§ What the exercise asks
Pull every line of the entries that has the word "rowsA".

§ Stored data
-- ==== Sys2Proof/Machine/Matrix.lean ====
section
/-! DEFINITION. The matrix engine (R57 to R76): MMA, its K-block reads and folds, ACC_START, ACC_LOAD, and their completion. -/
namespace Sys2Proof.Machine

/-- The word addresses of K-block g of an MMA, in the order of R69: A's panel, B's, A's scales, B's. -/
def State.mmaBlock (s : State) (p : Nat) (d : Desc) (g : Nat) : List Nat :=
  let part := fun (i packed : Nat) =>
    addrs (hAddr (s.handle p (opHandle (opnd d i))) (opOffset (opnd d i)) + g * strideIn (opnd d i) packed) packed
  part 0 (panelWords (mmaA d) (mmaM d)) ++ part 1 (panelWords (mmaB d) (mmaN d))
    ++ (if opnd d 2 = 0 then [] else part 2 (scaleWords (mmaM d))) ++ (if opnd d 3 = 0 then [] else part 3 (scaleWords (mmaN d)))

/-- A row's elements of a K-block, from the bytes of the panel (R66). -/
def panelElem (code : Nat) (l : List Byte) (r k : Nat) : Num :=
  decodeElem code (elemBits (codeWidth code) ((l.drop (r * rowBytes code)).take (rowBytes code)) k)

/-- What one product does to its cell (R34, R37, R47): a state bit to set, or an exact contribution. -/
inductive Prod where
  | nan
  | inf (neg : Bool)
  | num (v : Int) (e : Int)
deriving DecidableEq, Repr

/-- The product of two elements, negated by NEGATE (R37, R63). R37 does not name the product of two infinities: it is an infinity, signed by the
product of the signs (DEDUCED, log 89). -/
def prodOf (negate : Bool) (a b : Num) : Prod :=
  match a, b with
  | .nan, _ => .nan
  | _, .nan => .nan
  | .inf x, .inf y => .inf ((x != y) != negate)
  | .inf x, .fin y m _ => if m = 0 then .nan else .inf ((x != y) != negate)
  | .fin y m _, .inf x => if m = 0 then .nan else .inf ((x != y) != negate)
  | .fin x m e, .fin y n f => .num (if (x != y) != negate then -(m * n : Nat) else (m * n : Nat)) (e + f)

/-- Put a special product's state bit on an entry (R37). -/
def AccEntry.special_ (x : AccEntry) : Prod → AccEntry
  | .nan => { x with nan := true }
  | .inf false => { x with infp := true }
  | .inf true => { x with infn := true }
  | .num _ _ => x

/-- Fold a K-block into one entry (R34 to R37, R40, R47). A scale of NaN makes every product NaN (R32, R37). Narrow elements share one exponent: their exact products are summed and
folded once; 16-bit products are folded one by one. The second component is the loss. -/
def foldCell (wide : Bool) (anchor : Int) (scale : Option Int) (x : AccEntry) (ps : List Prod) : AccEntry × Bool :=
  let y := ps.foldl AccEntry.special_ x
  if wide then
    ps.foldl (fun (acc : AccEntry × Bool) q => match q with
      | .num v e => let r := foldEntry acc.1 anchor v e; (r.1, acc.2 || r.2)
      | _ => acc) (y, false)
  else
    match scale with
    | none => ({ x with nan := true }, false)
    | some k =>
      let e0 := ps.foldl (fun m q => match q with
        | .num _ e => min m e
        | _ => m) 0
      let sum := ps.foldl (fun t q => match q with
        | .num v e => t + v * 2 ^ (e - e0).toNat
        | _ => t) 0
      foldEntry y anchor sum (e0 + k)

/-- The scale of row r of a K-block: 2^0 where there is no stream (R32, R67). -/
def rowScale (l : List Byte) (r : Nat) : Option Int := scaleExp ((l.getD r 127#8).toNat)

/-- Fold one K-block's words into a bank (R34 to R40). -/
def foldBlock (d : Desc) (g : Nat) (ws : List Word) (k : Bank) : Bank :=
  let a := mmaA d
  let b := mmaB d
  let m := mmaM d
  let n := mmaN d
  let pa := panelWords a m
  let pb := panelWords b n
  let qa := if opnd d 2 = 0 then 0 else scaleWords m
  let bytesA := wordsBytes (ws.take pa)
  let bytesB := wordsBytes ((ws.drop pa).take pb)
  let scA := wordsBytes ((ws.drop (pa + pb)).take qa)
  let scB := wordsBytes (ws.drop (pa + pb + qa))
  let wide := a == 8 || a == 9
  let ks := min 32 (mmaK d - 32 * g)
  let rowsA := (List.range m).map (fun i => (List.range ks).map (panelElem a bytesA i))
  let rowsB := (List.range n).map (fun j => (List.range ks).map (panelElem b bytesB j))
  let negate := modeOf d % 2 == 1
  let cells := rowsA.zipIdx.flatMap (fun (ra, i) => rowsB.zipIdx.map (fun (rb, j) =>
    let scale := match rowScale scA i, rowScale scB j with
      | some x, some y => some (x + y)
      | _, _ => none
    (cell i j, foldCell wide k.anchor scale (k.entry (cell i j)) (List.zipWith (prodOf negate) ra rb))))
  { k with entries := cells.foldl (fun t c => t.put c.1 c.2.1) k.entries, loss := k.loss || cells.any (fun c => c.2.2) }

/-- The checks of an MMA that continues a started bank, at issue (R39, R42). -/
def mmaCauses (s : State) (b : Nat) (d : Desc) : List Status :=
  if startBit d then []
  else
    let k := (s.block b).bank (bankBit d)
    if !k.started then []
    else (if k.anchor = anchorOf d then [] else [.anchorMismatch]) ++ (if k.ksteps + mmaK d ≤ 2 ^ 24 then [] else [.bounds])

/-- The bank's tag is cleared at issue, with the issuing operation as its last writer (R74). -/
def Bank.clearTag (k : Bank) (now dist id : Nat) : Bank := { k with tag := k.tag.change false now dist id }

/-- MMA (R71); one that continues a bank not started, or whose state word fails its check, fails on that word (R64, R211). -/
def execMma (b : Fin 256) (s : State) : Host.Outcome State Fault Refusal :=
  .next (s.issue b.val 0 (fun d => opcode d == 0) (fun s _ d => mmaCauses s b.val d) (fun s p d =>
    if !startBit d && !((s.block b.val).bank (bankBit d)).started then
      (s.readUnstarted p 0 b.val (bankBit d) 10240).failDesc p .unwritten b.val 0 d
    else match if startBit d then none else s.flawFails (accDpa b.val (bankBit d) 10240) with
    | some (c, sy) => (s.readFailed p 0 (accDpa b.val (bankBit d) 10240) c sy).failDesc p c b.val 0 d
    | none =>
    let s := if startBit d then s.wipeBank b.val (bankBit d) else s
    let tau := tauOf (mmaA d) (mmaB d)
    let o := s.newOp p b.val 0 d ((mmaG d + 1) * tau + 12) (.matrix [] [] 0 0)
    let s := s.launch p b.val o
    let x := s.block b.val
    let k := x.bank (bankBit d)
    let k := if startBit d then k.start (anchorOf d) else k
    let k := { k.clearTag s.now (districtOf b.val) o.id with ksteps := k.ksteps + mmaK d }
    s.setBlock b.val { x.setBank (bankBit d) k with matrixFree := s.cyclesOf b.val + mmaG d * tau, matrixTau := tau }))

/-- ACC_START (R72). -/
def execAccStart (b : Fin 256) (s : State) : Host.Outcome State Fault Refusal :=
  .next (s.issue b.val 0 (fun d => opcode d == 8) (fun _ _ _ => []) (fun s p d =>
    let s := s.wipeBank b.val (bankBit d)
    let o := s.newOp p b.val 0 d 4 .plain
    let s := s.launch p b.val o
    let x := s.block b.val
    let k := ((x.bank (bankBit d)).start (anchorOf d)).clearTag s.now (districtOf b.val) o.id
    s.setBlock b.val { x.setBank (bankBit d) k with matrixFree := s.cyclesOf b.val + 4, matrixTau := 0 }))

/-- The checks of R73 on the header of ACC_LOAD, in their order: the failing cause, or the buffer's element type. -/
def accHeader (s : State) (p : Nat) (d : Desc) (h : Word) : Except Status Bool :=
  let r := opnd d 0
  let n := mmaM d * mmaN d
  match headerFormat h with
  | none => .error .anchorMismatch
  | some wp64 =>
    if hSize (s.handle p (opHandle r)) < opOffset r + wideWords wp64 n then .error .bounds
    else if headerAnchor h ≠ anchorOf d ∨ headerCount h ≠ n then .error .anchorMismatch
    else .ok wp64

/-- The entries a wide partial loads (R73). -/
def loadEntries (n : Nat) (x : Wide) : Table AccEntry :=
  x.elems.zipIdx.foldl (fun t (e, i) =>
    let y : AccEntry := match e with
      | .nan => { nan := true }
      | .inf false => { infp := true }
      | .inf true => { infn := true }
      | .fin _ _ _ => { acc := if x.wp64 then e.int * 2 ^ 32 else e.int }
    t.put (cell (i / n) (i % n)) y) []

/-- ACC_LOAD (R72 to R74): the header is read and checked at issue. The bank is started then, its tag clear; its words are read 12 a cycle from
then on, and its elements enter it with the last of them (DEDUCED, log 89). -/
def execAccLoad (b : Fin 256) (s : State) : Host.Outcome State Fault Refusal :=
  .next (s.issue b.val 0 (fun d => opcode d == 9) (fun _ _ _ => []) (fun s p d =>
    let r := readRun s.mem (s.opAddrs p (opnd d 0) 1)
    let s := s.mended0 r.mended
    match r.failed with
    | some (a, c, sy) => (s.readFailed p 0 (a * 32) c sy).failDesc p c b.val 0 d
    | none =>
      match accHeader s p d (r.words.headD 0) with
      | .error c => s.failDesc p c b.val 0 d
      | .ok wp64 =>
        let e := ceilDiv (wideWords wp64 (mmaM d * mmaN d)) 12
        let s := s.wipeBank b.val (bankBit d)
        let o := s.newOp p b.val 0 d (e + 12) (.load wp64 [])
        let s := s.launch p b.val o
        let x := s.block b.val
        let k := ((x.bank (bankBit d)).start (anchorOf d)).clearTag s.now (districtOf b.val) o.id
        s.setBlock b.val { x.setBank (bankBit d) k with matrixFree := s.cyclesOf b.val + e, matrixTau := 0 }))

/-! ## Reading operands (R69, R72) -/

/-- What a matrix operation reads now: the addresses of the K-block or the buffer in progress, the cycle in which its reading began, and how many
of its words have been read. -/
def State.reading (s : State) (p : Nat) (o : Op) : Option (List Nat × Nat × Nat) :=
  match o.work with
  | .matrix _ part n _ => if n < mmaG o.desc then some (s.mmaBlock p o.desc n, o.start + n * tauOf (mmaA o.desc) (mmaB o.desc), part.length) else none
  | .load wp64 part => some (s.opAddrs p (opnd o.desc 0) (wideWords wp64 (mmaM o.desc * mmaN o.desc)), o.start, part.length)
  | _ => none

/-- The words that a matrix operation has to read by a cycle and has not: 12 a cycle (R69, R72). -/
def State.dueReads (s : State) (p : Nat) (o : Op) (cycle : Nat) : List Nat :=
  match s.reading p o with
  | none => []
  | some (l, t, n) => (l.take (12 * (cycle - t))).drop n

/-- The elements of a wide partial that has been read enter its bank (R73). -/
def Bank.loadWide (k : Bank) (d : Desc) (wp64 : Bool) (ws : List Word) : Bank :=
  let v := wideOf wp64 (ws.headD 0) (ws.drop 1)
  { k with entries := loadEntries (mmaN d) v, loss := v.loss || v.ovf }

/-- Words that a matrix operation has read: a K-block that is complete is staged, a buffer that is complete enters its bank. -/
def State.takeReads (s : State) (p b : Nat) (o : Op) (ws : List Word) : State :=
  let x := s.block b
  match o.work with
  | .matrix staged part n done =>
    let l := part ++ ws
    s.setBlock b (x.putOp { o with work := if l.length < (s.mmaBlock p o.desc n).length then .matrix staged l n done else .matrix (staged ++ [l]) [] (n + 1) done })
  | .load wp64 part =>
    let l := part ++ ws
    if l.length < wideWords wp64 (mmaM o.desc * mmaN o.desc) then s.setBlock b (x.putOp { o with work := .load wp64 l })
    else s.setBlock b ((x.setBank (bankBit o.desc) ((x.bank (bankBit o.desc)).loadWide o.desc wp64 l)).putOp { o with work := .plain })
  | _ => s

/-- A matrix operation reads the words that are due (R69, R72). A failing word fails it, and K-blocks that it has read and not folded are dropped with it
(R68, R217; DEDUCED, log 89). -/
def State.stageOp (s : State) (b : Nat) (o : Op) : State :=
  let p := s.ownerOf b
  match s.dueReads p o (s.cyclesOf b) with
  | [] => s
  | l =>
    let r := readRun s.mem l
    let s := s.mended0 r.mended
    match r.failed with
    | some (a, c, sy) => (s.readFailed p 0 (a * 32) c sy).failOp p b o c
    | none => s.takeReads p b o r.words

/-- The matrix operations of a block read what is due. -/
def State.stageBlock (s : State) (b : Nat) : State := (s.block b).inflight.foldl (fun s o => s.stageOp b o) s

/-- The oldest MMA of a block with a staged K-block whose fold is due: g of the fold, written at t + (g + 2)τ + 12 (R59, R71). -/
def State.foldDue (s : State) (b : Nat) : Option (Op × Nat × List Word × List (List Word) × Nat) :=
  (s.block b).inflight.findSome? (fun o => match o.work with
    | .matrix (w :: ws) _ n done =>
      if o.start + (done + 2) * tauOf (mmaA o.desc) (mmaB o.desc) + 12 ≤ s.cyclesOf b then some (o, done, w, ws, n) else none
    | _ => none)

/-- What is left of an MMA's work after a fold: the K-blocks staged behind it, and the number of folds made. -/
def Work.folded (w : Work) (ws : List (List Word)) (g : Nat) : Work :=
  match w with
  | .matrix _ part n _ => .matrix ws part n g
  | w => w

/-- FOLD (R40): the next due K-block of the block's MMAs is folded into its bank. The words of the bank that it updates are read, mended and written
afresh; one that fails its check fails the MMA (R211, R212). -/
def execFold (b : Fin 256) (s : State) : Host.Outcome State Fault Refusal :=
  if !s.live then .next s
  else
    let s := s.stageBlock b.val
    match s.foldDue b.val with
    | none => .next s
    | some (o, g, w, ws, _) =>
      let p := s.ownerOf b.val
      let r := s.flawRun (s.accFlaws b.val (bankBit o.desc) (mmaM o.desc) (mmaN o.desc))
      let s := if r.1.isEmpty then s else (s.wipe r.1).count 0x9400 0x01 r.1.length
      match r.2 with
      | some (k, c, sy) => .next ((s.readFailed p 5 k c sy).failOp p b.val o c)
      | none =>
      let x := s.block b.val
      let k := foldBlock o.desc g w (x.bank (bankBit o.desc))
      .next (s.setBlock b.val ((x.setBank (bankBit o.desc) k).putOp { o with work := o.work.folded ws (g + 1) }))

/-- A matrix operation has made every fold it makes. -/
def Op.folded (o : Op) : Bool :=
  match o.work with
  | .matrix _ _ _ done => decide (mmaG o.desc ≤ done)
  | .load _ _ => false
  | _ => true

/-- MATRIX_COMPLETION (R71, R74): the oldest matrix operation whose cycle has come completes; its bank's tag is set unless a later
matrix operation on the bank has issued. -/
def execMatrixCompletion (b : Fin 256) (s : State) : Host.Outcome State Fault Refusal :=
  match s.dueOps b.val (fun o => o.queue == 0 && o.folded) with
  | [] => .next s
  | o :: _ =>
    let p := s.ownerOf b.val
    let x := s.block b.val
    let k := x.bank (bankBit o.desc)
    let s := if k.tag.writer = o.id then
        s.setBlock b.val (x.setBank (bankBit o.desc) { k with tag := k.tag.change true s.now (districtOf b.val) o.id })
      else s
    .next (s.completeOp p b.val o [])

end Sys2Proof.Machine
end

§ Response below
  let rowsA := (List.range m).map (fun i => (List.range ks).map (panelElem a bytesA i))
  let cells := rowsA.zipIdx.flatMap (fun (ra, i) => rowsB.zipIdx.map (fun (rb, j) =>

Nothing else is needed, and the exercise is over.